Как-то на делянке появился старичок-охотник. Облезлый его пес, скользивший рядом, доставал спиной пояса хозяина. У обоих были добродушные физиономии. Пока пес дремал, старичок болтал:
- Ребятки, ребятки, гляжу на вас и жалость пробирает. Мы в ваши годы о работушке и не помышляли, ухарством промышляли, гуляли, всякое время года праздниками встречали. Только к тридцати годочкам бабу брали и на хозяйство становились, да и то батя избу справлял, остальное народ к свадьбе подносил: кто кровать, кто силки. Жили весело, потому в урочное время и свет покидали Божий без стыда, и злобы не оставляли на земле. Тогда тайга тайгой была, рубль - рублем. А зверя сколько было, промышляй - не хочу. Теперь на всю-то тайгу сорок три тигру осталось, да и то - человека увидют, так в беспамятство падают. А полян сколько понаделали, лес губят, будто он как грибы растет. От вони тракторов-то все живое поразбегалось. Да у вас, ребятки, морды поопухали. Знать, не своими стали у комарином царстве. Обучу я вас: отыщите муравейник, помахайте низко-низко над жителями белым платочком. Муравей-то увидит тряпку и непременно нассыт на нее. Как станет тряпочка чуть мокренькой, так и морду протрите ею, ни единый комарище не только не укусит, но и не сядет. Вот так. Да, тигру бояться теперь нечего, а ведь лакомка был, наперво любил он собаку, самый что ни есть лакомый кус для него был, потом люди шли, но желтые, китайцы всякие, а русских не любил, брезговал. Такой тигра был. Проще-вайте, ребятки, ни пуха вам. Эй, Крутой, раздрыхся небось, вставай, до пенсии еще далеко.
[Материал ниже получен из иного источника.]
-- ==== Sys2Proof/Syntax.lean ====
section
/-!
DEFINITION. The commands of the VL-7400, one constructor per row of spec/opcode_table.json: what the host, the far hubs, the
stations, the supplies and the hub's own timers do to it. Each docstring names the rule the row stands under.
An operand `h` is the header of the command packet whose opcode the row is (R339); `p` is a trunk port; `ns` is the hub's own
nanosecond count at the arrival.
-/
namespace Sys2Proof
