/-- A hub may claim (R53, R67). From FREE, after 64 rounds in which no valid BEAT came, it carries AUX = 1 and needs a valid postcode;
from LOCKED or HOLDOVER, after 64 missed beats, it carries AUX = 0. -/
def State.mayClaim (s : State) : Bool :=
  decide (0 < s.priority) && s.addrValid && !s.rt.heard && s.rt.accepted.isNone &&
  ((s.timing == 0 && decide (64 ≤ s.rt.silent)) || ((s.timing == 2 || s.timing == 3) && decide (64 ≤ s.rt.missed)))

/-- BEAT_SILENCE_CLAIM (R53, R67): a claim at the next boundary, where its conditions hold. -/
def execBeatSilenceClaim (s : State) : Result :=
  .next (if s.mayClaim then s.setRt { s.rt with claimAux := some (if s.timing = 0 then 1 else 0) } else s)

/-- A successor's own state lets it take over (R52, R67): LOCKED or HOLDOVER, MASTER_PRIORITY above 0, no master accepted. -/
def State.mayTakeOver (s : State) : Bool :=
  (s.timing == 2 || s.timing == 3) && decide (0 < s.priority) && s.rt.accepted.isNone

/-- DEPUTY_TAKEOVER (R67): the named deputy, LOCKED or HOLDOVER, after two missed beats in a row. [Log entry 53: DEDUCED] -/
def execDeputyTakeover (s : State) : Result :=
  .next (if s.mayTakeOver && s.flag Reg.TIMING_DEP_VALID && decide (2 ≤ s.rt.missed) &&
      s.get Reg.SUCCESSORS_SEEN_DEPUTY_PC == s.postcode
    then s.setRt { s.rt with takeover := true } else s)

/-- RESERVE_TAKEOVER (R67): the named reserve, after three missed beats and no TAKEOVER of the deputy. [Log entry 53: DEDUCED] -/
def execReserveTakeover (s : State) : Result :=
  .next (if s.mayTakeOver && s.flag Reg.TIMING_RES_VALID && decide (3 ≤ s.rt.missed) &&
      s.get Reg.SUCCESSORS_SEEN_RESERVE_PC == s.postcode
    then s.setRt { s.rt with takeover := true } else s)

/-- No header of this boundary has come from the parent within its window (R61). [Log entry 51: DESIGN CHOICE] -/
def State.parentMissing (s : State) : Bool :=
  match s.parent with
  | some p =>
    match mget s.rt.hdrs p.code with
    | some h => !(decide (h.age = 0) && h.inWindow)
    | none => true
  | none => true

/-- LOCK_LOSS (R60): one of the exits of LOCKED holds. The row comes when the window of a boundary closes, so a header that
is missing then is the second in a row where the last boundary's was missing. -/
def State.lockLost (s : State) : Bool :=
  decide (2 ≤ s.rt.missedHdrs) || (decide (1 ≤ s.rt.missedHdrs) && s.parentMissing) || decide (4 ≤ s.rt.badRounds) ||
  (match s.parent with
   | some p => !s.qualifies p
   | none => true)

/-- [Log entry 51: DESIGN CHOICE] -/
def execLockLoss (s : State) : Result :=
  .next (if s.timing = 2 && s.lockLost then (s.bump Cnt.ROUND_LOCK_LOSSES).enterHoldover else s)

/-- LOCKED_ENTRY (R60): 64 rounds in a row at |e| ≤ 8 ns, in ACQUIRE or pull-in. -/
def execLockedEntry (s : State) : Result :=
  .next (if decide (64 ≤ s.rt.goodRounds) && (s.timing = 1 || (s.timing = 3 && s.rt.pullIn)) then
      let s := s.setTiming 2
      s.setRt { s.rt with pullIn := false }
    else s)

/-- ACQUIRE_TIMEOUT (R60): 4,000 rounds without LOCKED; another qualifying parent, or FREE. -/
def execAcquireTimeout (s : State) : Result :=
  .next (if s.timing = 1 && decide (4000 ≤ s.rt.stateRounds) then
      let other := allPorts.find? (fun q => s.qualifies q && s.parent != some q)
      match other with
      | some q => (s.setParent (some q)).setRt { s.rt with stepped := false, stateRounds := 0, goodRounds := 0 }
      | none => s.enterFree
    else s)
Как только старик исчез, все муравейники, прилегающие к делянке, были подвергнуты террору. С этого дня злорадно и торжествующе подставлялись лица жадно шумевшим комарихам.
Осень была на ущербе, воздух по утрам ложился на руки. В один из блаженных дней, напол-ненных ветром, мы с Таней углубились в тайгу. Шумела жизнь на высоченных ветвях далеко над головой, внизу же степенно умирала природа, но в знак своего вечного обновления накрывала себя смертным покрывалом веселого желтого цвета. Мы лежали на нем, прижавшись друг к другу, ловили мгновения убыстренного вращения земли, старались удержать в долгих поцелуях появляю-щиеся в нас из бесконечного мощные толчки того, что называют счастьем. Слова произносились как бы на странном диалекте.
Потом шли, смакуя шаги, пока не дошли до дальнего склада. Там лежали первоклассные сорта древесины, идущие в Японию. Неподалеку чернела охотничья избушка, дымок из рядом стоящей бани тащился в синь неба. В предбаннике сидело двое мужиков, приветствовавших нас гостеприимными словами. Легкий запах кваса проникал из парной. Мы быстро разделись, подхватили душистые веники, подброшенные в воздух одним из мужиков, и юркнули в парную. Квасный пар мгновенно окутал нас блаженством, лишил пола. Три полки, шедшие уступами, манили сосновой белизной, посреди парной лежал зеленый круглый каменище, раскалываемый из подполья костром. Бадья с квасом стояла возле двери. Таня зачерпнула и выбросила квас из ковша на камень. Поднялось густое облако, мы вошли в него, и на нас свалилась истома. Выходила из пор усталость, грязь, запах грязи. Мы хлестали друг друга. Чувствуя закипающую кожу на теле, лили на себя ледяную воду из большой бочки. У окна, выходящего на ручей, ахали и смеялись от радости.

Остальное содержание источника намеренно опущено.